Bora Bora, a coral atoll in the Pacific Ocean Layers of lava from eruptions eventually build underwater volcanoes high enough for them to rise above sea level as islands. In tropical waters, coral reefs sometimes form in the warm shallows around these volcanic islands. After they stop erupting, the volcanoes will, over thousands of years, sink back into the Earth's crust. But the reef keeps growing upwards so that when the islands eventually disappear below water, ring-shaped reefs, called atolls, remain. Most atolls are in the South Pacific Ocean and Indian Ocean. Many are inhabited.
How an atoll forms
When magma stops rising up through a volcano—as when the volcanic island no longer lies above a hot spot—the volcano will sink back into the ocean floor. If it sinks very gradually, coral that formed a fringing reef around it will carry on growing upwards (1). Coral animals must stay near the sunlight, so they will build up the reef in order to remain close to the surface.
Eventually the coral will form a circular barrier reef, enclosing a lagoon around the dwindling volcanic island (2).
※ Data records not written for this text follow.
theorem Move.keeps_commitLaws (h : Move a s t) (hs : s.CommitLaws) : t.CommitLaws := by
  cases h with
  | taken l is ha => exact hs.of_eq rfl rfl rfl
  | unread pages n => exact hs.of_eq rfl rfl rfl
  | own ha h => exact hs.of_eq rfl rfl rfl
  | post p k => exact hs.of_eq rfl rfl rfl
  | signal v ha hd he => exact hs.of_eq rfl rfl rfl
  | look => exact hs.relet (.look s)
  | clearInterrupted => exact hs.of_eq rfl rfl rfl
  | fill st b ha hf =>
    rw [State.released_eq]
    exact hs.of_eq rfl rfl rfl
  | hold st ha hf hc =>
    rw [State.released_eq]
    exact hs.of_eq rfl rfl rfl
  | close ha hf =>
    rw [State.released_eq]
    exact hs.of_eq rfl rfl rfl
  | request h =>
    rw [State.requestSuspend_eq]
    exact hs.of_eq rfl rfl rfl
  | load b offset data => exact hs.of_eq rfl rfl rfl
  | allocate offset data ha hle hnone hfree hown => exact hs.of_eq rfl rfl rfl
  | discard ha hle hb => exact hs.of_eq rfl rfl rfl
  | program ha hd hok =>
    unfold State.acceptProgram
    dsimp only
    split <;> exact hs.of_eq rfl rfl rfl
  | sectorErase hd hok => exact hs.of_eq rfl rfl rfl
  | blockErase hd hok => exact hs.of_eq rfl rfl rfl
  | commit hd hok => exact hs.acceptCommit hd hok
  | cancel ha hi he hp => exact hs.relet (.cancelEntry s _ _)
  | lose ha hr hh =>
    rw [State.loseEntries_eq]
    exact hs.of_eq rfl rfl rfl
  | resetQueue p => exact hs.relet (.resetQueue s p)
  | resetHandles ha =>
    rw [State.resetHandles_eq]
    exact hs.of_eq rfl rfl rfl
  | @take p i r hr hm hfree =>
    refine hs.lease (fun _ _ _ _ => rfl) fun r' hr' hf => ?_
    obtain rfl : r = r' := Option.some.inj (hr.symm.trans hr')
    rw [hfree] at hf
    cases hf
  | wait hr hm hstate hh hw => exact hs.lease (fun _ _ h => h) fun _ _ hf => hf
  | renew hr hh => exact hs.lease (fun _ _ h => h) fun _ _ hf => hf
  | leave p i => exact hs.lease (fun _ _ h => h) fun _ _ hf => hf
  | @endLease p i r hr hh hq =>
    have hl := OnlyLeases.endLease s i
    refine hs.relet (.of_lease hl.commitImage hl.device (s.region_endLease i)
      (fun r' _ _ => r'.tidy_leaseEnded) fun r' hr' htidy hf => ?_)
    obtain rfl : r = r' := Option.some.inj (hr.symm.trans hr')
    rw [htidy (by rw [hh]; exact nofun)] at hf
    cases hf
  | tick hr hheld hn => exact hs.lease (fun _ _ h => h) fun _ _ hf => hf
  | stage h => exact hs.of_eq rfl rfl rfl
  | @endEntry i e outcome ha hstop hi he =>
    by_cases h : e.kind ≠ .mapCommit ∨ outcome = .failed ∨ s.commitImage = none
    · exact hs.relet (.endEntry outcome h)
    · obtain ⟨hk, hdone, hsome⟩ : e.kind = .mapCommit ∧ outcome ≠ .failed ∧ s.commitImage ≠ none := by
        simpa only [not_or, not_not, ne_eq] using h
      obtain ⟨m, hm⟩ := Option.ne_none_iff_exists'.1 hsome
      cases outcome with
      | failed => exact absurd rfl hdone
      | done => exact hs.commitDone hk hm
  | park hstop heng hi => exact hs.of_eq rfl rfl rfl
  | windowStep hw h1 => exact hs.of_eq rfl rfl rfl
  | windowClose => exact hs.of_eq rfl rfl rfl
  | supply h hx => exact hs.of_eq rfl rfl rfl
  | power ha h =>
    refine hs.relet ⟨.inl rfl, fun j r hr => ?_⟩
    rw [State.powerOnValues_regions] at hr
    cases hr
  | fallUnpowered h => exact hs.of_eq rfl rfl rfl
  | fall ha hlow h hi =>
    exact hs.relet (.of_map (.inl rfl) (s.atReset_region _) fun j r _ =>
      ⟨rfl, fun _ => ⟨fun h => absurd rfl h, fun h => absurd rfl h⟩⟩)
  | riseUnpowered h => exact hs.of_eq rfl rfl rfl
  | rise ha hlow h => exact hs.of_eq rfl rfl rfl
  | arrayStops =>
    unfold State.arrayStops
    split <;> exact hs.of_eq rfl rfl rfl
  | startUp mv ha hd hlow hsup hstop hk => exact hs.startUpStep hd mv _

/-! ### The slots -/

/-- R155: the image of a valid slot is valid. -/
def State.Loadable (s : State) : Prop := ∀ n, (s.slot n).mark = true → (s.slot n).image.valid = true

theorem State.Loadable.of_slots (hs : s.Loadable) (hx : t.slotX = s.slotX) (hy : t.slotY = s.slotY) : t.Loadable := by
  intro n
  rw [State.slot_of_eq hx hy]
  exact hs n

theorem Move.keeps_loadable (h : Move a s t) (hc : s.CommitLaws) (hs : s.Loadable) : t.Loadable := by
  have hmove := h.coreMove
  clear h
  cases hmove with
  | still h => exact hs.of_slots (congrArg Core.slotX h) (congrArg Core.slotY h)
  | look =>
    intro n
    rcases s.look_slot n with h | ⟨-, h⟩ <;> rw [h]
    · exact hs n
    · exact nofun
  | @endEntry i e outcome ha hstop hi he =>
    rcases s.endEntry_core i e outcome with h | ⟨-, -, m, hm, h⟩
    · exact hs.of_slots (congrArg Core.slotX h) (congrArg Core.slotY h)
    · intro n
      rw [State.slot_of_eq (congrArg Core.slotX h) (congrArg Core.slotY h), State.slot_setSlot]
      split
      · exact fun _ => (hc.fits m hm).1
      · exact hs n
  | supply h hx => exact hs.of_slots rfl rfl
  | power ha h => exact hs.of_slots rfl rfl
  | fallUnpowered h => exact hs.of_slots rfl rfl
  | fall ha hlow h hi => exact hs.of_slots rfl rfl
  | riseUnpowered h => exact hs.of_slots rfl rfl
  | rise ha hlow h => exact hs.of_slots rfl rfl
  | arrayStops => exact hs.of_slots s.arrayStops_slotX s.arrayStops_slotY
  | startUp mv ha hd hlow hsup hstop hk =>
    intro n
    rw [State.startUpStep_slot]
    exact hs n

/-! ### The table -/

/-- Every definition that the commit image puts in force is its own (R94, R95). -/
theorem State.Fits.applied {m : MapImage} (h : s.Fits m) {j : Nat} (hj : j < 16) :
    (applyDefinition (s.region j) (m.regions[j]?).join).map (fun r => r.definition) = (m.regions[j]?).join := by
  have fresh : ∀ o : Option RegionDef,
      ((o.map (fun x => (⟨x, freshLease⟩ : Region))).map (fun r => r.definition)) = o := by
    intro o
    cases o <;> rfl
  unfold applyDefinition
  cases hr : s.region j with
  | none => exact fresh _
  | some r =>
    dsimp only
    split
    · exact fresh _
    · next hf =>
      rcases h.2 j r hj hr with hfrozen | hkept
      · exact absurd hfrozen hf
      · rw [hkept]
        rfl

theorem State.startImage_valid (hl : s.Loadable) (hslot : s.slotLaw = true) (hd : s.device = .starting)
    (hsteps : s.startUpSteps ≠ 0) : s.startImage.valid = true := by
  obtain ⟨hchosen, -⟩ := (State.slotLaw_iff.1 hslot).2 hd
  obtain ⟨⟨hmark, -⟩, -⟩ := hchosen hsteps
  unfold State.startImage
  cases hcur : s.currentSlot with
  | none => exact factoryMap_valid
  | some n => exact hl n (hmark n hcur).1

theorem State.loadMap_definitions (s : State) :
    s.loadMap.definitions = regionIndices.map (fun i => (s.startImage.regions[i]?).join) := by
  obtain ⟨htable, -⟩ := s.loadMap_table
  unfold State.definitions
  rw [htable, List.map_map]
  refine List.map_congr_left fun i _ => ?_
  show (((s.startImage.regions[i]?).join).map _).map _ = _
  cases (s.startImage.regions[i]?).join <;> rfl

theorem State.regionLaw_of_definitions (h : t.definitions = s.definitions) (hs : s.regionLaw = true) :
    t.regionLaw = true := by
  rw [State.regionLaw_iff] at hs ⊢
  rw [h]
  exact hs

theorem State.startUpStep_regionLaw {k : StartUpStep} (mv : Nat) (hl : s.Loadable) (hslot : s.slotLaw = true)
    (hd : s.device = .starting) (hk : s.startUpSteps = startUpPlace k) (hs : s.regionLaw = true) :
    (s.startUpStep mv k).regionLaw = true := by
  by_cases hload : k = .mapLoad
  · subst hload
    have hdefs := s.loadMap_definitions
    have hvalid := State.startImage_valid hl hslot hd (by rw [hk]; decide)
    have hlaw : ({ s.loadMap with startUpSteps := 2 } : State).regionLaw = true := by
      generalize s.loadMap = u at hdefs
      exact State.regionLaw_of_image hvalid hdefs
    exact hlaw
  · obtain ⟨hr, -⟩ := Prod.mk.inj (s.startUpStep_table mv hload)
    exact State.regionLaw_of_definitions (by rw [State.definitions, State.definitions, hr]) hs

theorem Move.keeps_regionLaw (h : Move a s t) (hc : s.CommitLaws) (hl : s.Loadable) (hslot : s.slotLaw = true)
    (hs : s.regionLaw = true) : t.regionLaw = true := by
  have hmove := h.coreMove
  clear h
  cases hmove with
  | still h => exact State.regionLaw_of_definitions (congrArg Core.definitions h) hs
  | look => exact State.regionLaw_of_definitions (congrArg Core.definitions s.look_core) hs
  | @endEntry i e outcome ha hstop hi he =>
    rcases s.endEntry_core i e outcome with h | ⟨-, -, m, hm, h⟩
    · exact State.regionLaw_of_definitions (congrArg Core.definitions h) hs
    · have hfits := hc.fits m hm
      refine State.regionLaw_of_image hfits.1 ((congrArg Core.definitions h).trans (List.map_congr_left fun j hj => ?_))
      exact hfits.applied (List.mem_range.1 hj)
  | supply h hx => exact hs
  | power ha h => rfl
  | fallUnpowered h => exact hs
  | fall ha hlow h hi =>
    refine State.regionLaw_of_definitions ?_ hs
    show ((s.regions.map _).map _) = s.regions.map _
    rw [List.map_map]
    refine List.map_congr_left fun slot _ => ?_
    cases slot <;> rfl
  | riseUnpowered h => exact hs
  | rise ha hlow h => exact hs
  | arrayStops =>
    unfold State.arrayStops
    split <;> exact hs
  | startUp mv ha hd hlow hsup hstop hk => exact State.startUpStep_regionLaw mv hl hslot hd hk hs

/-! ### The statement -/

theorem State.imageLaw_iff : s.imageLaw = true ↔ s.Loadable ∧ ∀ m, s.commitImage = some m → s.Fits m := by
  have agrees : ∀ m, s.commitAgrees m = true ↔ ∀ j r, j < 16 → s.region j = some r →
      r.lease.state = .frozen ∨ (m.regions[j]?).join = some r.definition := by
    intro m
    unfold State.commitAgrees regionIndices
    rw [List.all_eq_true]
    constructor
    · intro h j r hj hr
      simpa [hr] using h j (List.mem_range.2 hj)
    · intro h j hj
      cases hr : s.region j with
      | none => rfl
      | some r => simpa using h j r (List.mem_range.1 hj) hr
  have slots : s.Loadable ↔ ((!s.slotX.mark || s.slotX.image.valid) && (!s.slotY.mark || s.slotY.image.valid)) = true := by
    simp only [State.Loadable, Bool.and_eq_true, Bool.or_eq_true, Bool.not_eq_true', ← Bool.not_eq_true, ← imp_iff_not_or]
    exact ⟨fun h => ⟨h .x, h .y⟩, fun ⟨hx, hy⟩ n => by cases n <;> assumption⟩
  unfold State.imageLaw
  rw [Bool.and_eq_true, ← slots]
  refine and_congr_right fun _ => ?_
  cases s.commitImage with
  | none => simp
  | some m => simp [State.Fits, agrees]

/-- The laws of leases, commits and start-up give what the moves need of them. -/
theorem State.CommitLaws.of_laws (hfits : ∀ m, s.commitImage = some m → s.Fits m) (hlease : s.leaseLaw = true)
    (hcommit : s.commitLaw = true) (hstart : s.startingLaw = true) : s.CommitLaws := by
  refine ⟨fun j r hr hh => ?_, fun hd => ?_, hfits⟩
  · obtain ⟨q, hq⟩ := Option.ne_none_iff_exists'.1 hh
    exact Region.held_of_holder (State.leaseLaw_iff.1 hlease j r hr).1 hq
  · obtain ⟨hqueue, -⟩ := (State.startingLaw_iff.1 hstart).1 hd
    obtain ⟨-, himage⟩ := State.commitLaw_iff.1 hcommit
    cases hc : s.commitImage with
    | none => rfl
    | some m =>
      rw [hc] at himage
      obtain ⟨k, hk, -⟩ := himage.1 rfl
      simp [State.jobs, hqueue] at hk

/-- Settles O57: the table is remade only from a valid image, and a commit image agrees with the table until then. -/
theorem stepsKeepTheRegionsDisjoint : Obligations.StepsKeepTheRegionsDisjoint := by
  intro s t hs h
  simp only [Bool.and_eq_true] at hs ⊢
  obtain ⟨⟨⟨⟨⟨hregion, himage⟩, hlease⟩, hcommit⟩, hstart⟩, hslot⟩ := hs
  obtain ⟨hl, hfits⟩ := State.imageLaw_iff.1 himage
  obtain ⟨⟨hregion', hl', hc'⟩, -⟩ :=
    step_keeps (P := fun u => (u.regionLaw = true ∧ u.Loadable ∧ u.CommitLaws) ∧ u.startingLaw = true ∧ u.slotLaw = true)
      (fun a u v hm ⟨⟨hr, hl, hc⟩, hst, hsl⟩ =>
        ⟨⟨hm.keeps_regionLaw hc hl hsl hr, hm.keeps_loadable hc hl, hm.keeps_commitLaws hc⟩,
          hm.keeps_startingLaw hst, hm.keeps_slotLaw hst hsl⟩) h
      ⟨⟨hregion, hl, .of_laws hfits hlease hcommit hstart⟩, hstart, hslot⟩
  exact ⟨hregion', State.imageLaw_iff.2 ⟨hl', hc'.fits⟩⟩

end Sys2Proof.Machine
end

section
/-! The array's stored bytes change only at the end of an operation; the working map only at start-up, at a commit's
end and with power (R2, R3, R54, R156, R158). -/

namespace Sys2Proof.Machine

variable {a : Actor} {p : Port} {s t u : State}

/-- The stored bytes and the working map are as they were. -/
structure State.MapKept (s t : State) : Prop where
  authority : t.authority = s.authority
  currentSlot : t.currentSlot = s.currentSlot
  generation : t.generation = s.generation
  definitions : t.definitions = s.definitions
  profiles : t.profiles = s.profiles

theorem State.MapKept.refl (s : State) : s.MapKept s := ⟨rfl, rfl, rfl, rfl, rfl⟩

theorem State.MapKept.trans (h : s.MapKept t) (k : t.MapKept u) : s.MapKept u :=
  ⟨k.authority.trans h.authority, k.currentSlot.trans h.currentSlot, k.generation.trans h.generation,
    k.definitions.trans h.definitions, k.profiles.trans h.profiles⟩

theorem State.MapKept.region (h : s.MapKept t) (i : Nat) :
    (t.region i).map (fun r => r.definition) = (s.region i).map (fun r => r.definition) := by
  rw [← State.definitions_getElem?, ← State.definitions_getElem?, h.definitions]

theorem State.MapKept.profile (h : s.MapKept t) (q : Port) : (t.port q).profile = (s.port q).profile := by
  rw [← State.profiles_get, ← State.profiles_get, h.profiles]

/-- Both the stored bytes and the map. -/
def State.Unmoved (s t : State) : Prop := t.mem = s.mem ∧ s.MapKept t

theorem State.Unmoved.refl (s : State) : s.Unmoved s := ⟨rfl, .refl s⟩

theorem State.Unmoved.trans (h : s.Unmoved t) (k : t.Unmoved u) : s.Unmoved u := ⟨k.1.trans h.1, h.2.trans k.2⟩
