/-- Lane-set OP 0x03 (R89). -/
def lane03 (p : Prim) (e : List Payload) : Option Instr :=
  match p.fn.toNat with
  | 0 => p.withX e fun x => .divS ⟨p.d, p.a, p.b, p.h, p.n, x⟩
  | 1 => p.withX e fun x => .divU ⟨p.d, p.a, p.b, p.h, p.n, x⟩
  | 2 => p.withX e fun x => .remS ⟨p.d, p.a, p.b, p.h, p.n, x⟩
  | 3 => p.withX e fun x => .remU ⟨p.d, p.a, p.b, p.h, p.n, x⟩
  | _ => none

/-- Lane-set OP 0x04 (R89). -/
def lane04 (p : Prim) (e : List Payload) : Option Instr :=
  match p.fn.toNat with
  | 0 => p.withX e fun x => .minS ⟨p.d, p.a, p.b, p.h, p.n, x⟩
  | 1 => p.withX e fun x => .minU ⟨p.d, p.a, p.b, p.h, p.n, x⟩
  | 2 => p.withX e fun x => .maxS ⟨p.d, p.a, p.b, p.h, p.n, x⟩
  | 3 => p.withX e fun x => .maxU ⟨p.d, p.a, p.b, p.h, p.n, x⟩
  | _ => none

/-- Lane-set OP 0x05 (R89). -/
def lane05 (p : Prim) (e : List Payload) : Option Instr :=
  match p.fn.toNat with
  | 0 => p.withX e fun x => .and ⟨p.d, p.a, p.b, p.h, p.n, x⟩
  | 1 => p.withX e fun x => .or ⟨p.d, p.a, p.b, p.h, p.n, x⟩
  | 2 => p.withX e fun x => .xor ⟨p.d, p.a, p.b, p.h, p.n, x⟩
  | _ => none

/-- Lane-set OP 0x06 (R89). -/
def lane06 (p : Prim) (e : List Payload) : Option Instr :=
  match p.fn.toNat with
  | 0 => p.withX e fun x => .shl ⟨p.d, p.a, p.b, p.h, p.n, x⟩
  | 1 => p.withX e fun x => .shr ⟨p.d, p.a, p.b, p.h, p.n, x⟩
  | 2 => p.withX e fun x => .sar ⟨p.d, p.a, p.b, p.h, p.n, x⟩
  | 3 => p.withX e fun x => .rot ⟨p.d, p.a, p.b, p.h, p.n, x⟩
  | _ => none

/-- Lane-set OP 0x07 (R89). -/
def lane07 (p : Prim) (e : List Payload) : Option Instr :=
  match p.fn.toNat with
  | 0 => p.withX e fun x => .bfxU ⟨p.d, p.a, p.b, p.h, p.n, x⟩
  | 1 => p.withX e fun x => .bfxS ⟨p.d, p.a, p.b, p.h, p.n, x⟩
  | 2 => p.withX e fun x => .bfi ⟨p.d, p.a, p.b, p.h, p.n, x⟩
  | _ => none

/-- Lane-set OP 0x08 (R89). -/
def lane08 (p : Prim) (e : List Payload) : Option Instr :=
  match p.fn.toNat with
  | 0 => onlyIf p.b.isZ e (.popc ⟨p.d, p.a, p.h, p.n⟩)
  | 1 => onlyIf p.b.isZ e (.clz ⟨p.d, p.a, p.h, p.n⟩)
  | 2 => onlyIf p.b.isZ e (.ctz ⟨p.d, p.a, p.h, p.n⟩)
  | 3 => onlyIf p.b.isZ e (.brev ⟨p.d, p.a, p.h, p.n⟩)
  | _ => none

/-- Lane-set OP 0x09 (R89). -/
def lane09 (p : Prim) (e : List Payload) : Option Instr :=
  match p.fn.toNat with
  | 0 => onlyIf p.b.isZ e (.abs ⟨p.d, p.a, p.h, p.n⟩)
  | _ => none

/-- Lane-set OP 0x0A (R89). -/
def lane0A (p : Prim) (e : List Payload) : Option Instr :=
  match p.fn.toNat with
  | 0 => if p.n then none else p.withX e fun x => .cmp ⟨p.dHi, p.dLo, p.a, p.b, p.h, x⟩
  | _ => none

/-- Lane-set OP 0x0B (R89). -/
def lane0B (p : Prim) (e : List Payload) : Option Instr :=
  p.withX e fun x => .selLo ⟨p.d, p.a, p.b, p.fn, p.h, p.n, x⟩

/-- Lane-set OP 0x0C (R89). -/
def lane0C (p : Prim) (e : List Payload) : Option Instr :=
  p.withX e fun x => .selHi ⟨p.d, p.a, p.b, p.fn, p.h, p.n, x⟩

/-- Lane-set OP 0x0D (R89). -/
def lane0D (p : Prim) (e : List Payload) : Option Instr :=
  match p.fn.toNat with
  | 0 => if p.b.isZ then p.withX e fun x => .mov ⟨p.d, p.a, p.h, p.n, x⟩ else none
  | 1 => if p.a.isZ && p.b.isZ then with1 e fun m => some (.movx ⟨p.d, p.h, p.n, m⟩) else none
  | 2 => if p.a.isZ && p.b.isZ then withW e fun m => some (.movxW ⟨p.d, p.h, p.n, m⟩) else none
  | _ => none

/-- Lane-set OP 0x0E (R89). -/
def lane0E (p : Prim) (e : List Payload) : Option Instr :=
  p.noHN (p.withX e fun x => .lea64 ⟨p.d, p.a, p.b, p.fn, x⟩)

/-- Lane-set OP 0x0F (R89). -/
def lane0F (p : Prim) (e : List Payload) : Option Instr :=
  match p.fn.toNat with
  | 0 => p.noHN (onlyIf (p.dLo == 0 && p.aLo == 0 && p.bLo == 0) e (.pand ⟨p.dHi, p.aHi, p.bHi⟩))
  | 1 => p.noHN (onlyIf (p.dLo == 0 && p.aLo == 0 && p.bLo == 0) e (.por ⟨p.dHi, p.aHi, p.bHi⟩))
  | 2 => p.noHN (onlyIf (p.dLo == 0 && p.aLo == 0 && p.b == 0) e (.pnot ⟨p.dHi, p.aHi⟩))
  | 3 => p.noHN (onlyIf (p.dLo == 0 && p.aLo == 0 && p.b == 0) e (.pmov ⟨p.dHi, p.aHi⟩))
  | _ => none

/-- Lane-set OP 0x10 (R89). -/
def lane10 (p : Prim) (e : List Payload) : Option Instr :=
  p.withX e fun x => .fadd ⟨p.d, p.a, p.b, p.fn, p.h, p.n, x⟩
By the time the volcanic island disappears completely, there is a ring of low-lying coral reefs, called an atoll (3). The Society Islands in the South Pacific include examples of a fringing reef (Tahiti), an “almost-atoll” (Bora Bora) and an atoll (Tetiaroa).
As a result of waves piling up sediment and reef rubble on top of the reef itself, some parts of an atoll may emerge above sea level as low-lying islands. In most cases, the land area of an atoll is tiny in comparison to the undersea portion.
An aerial view of Atafu atoll in Tokelau
An atoll's coral reef, teeming with life
Atolls do not usually form complete circles around sunken volcanoes. They are frequently broken up in places by storms.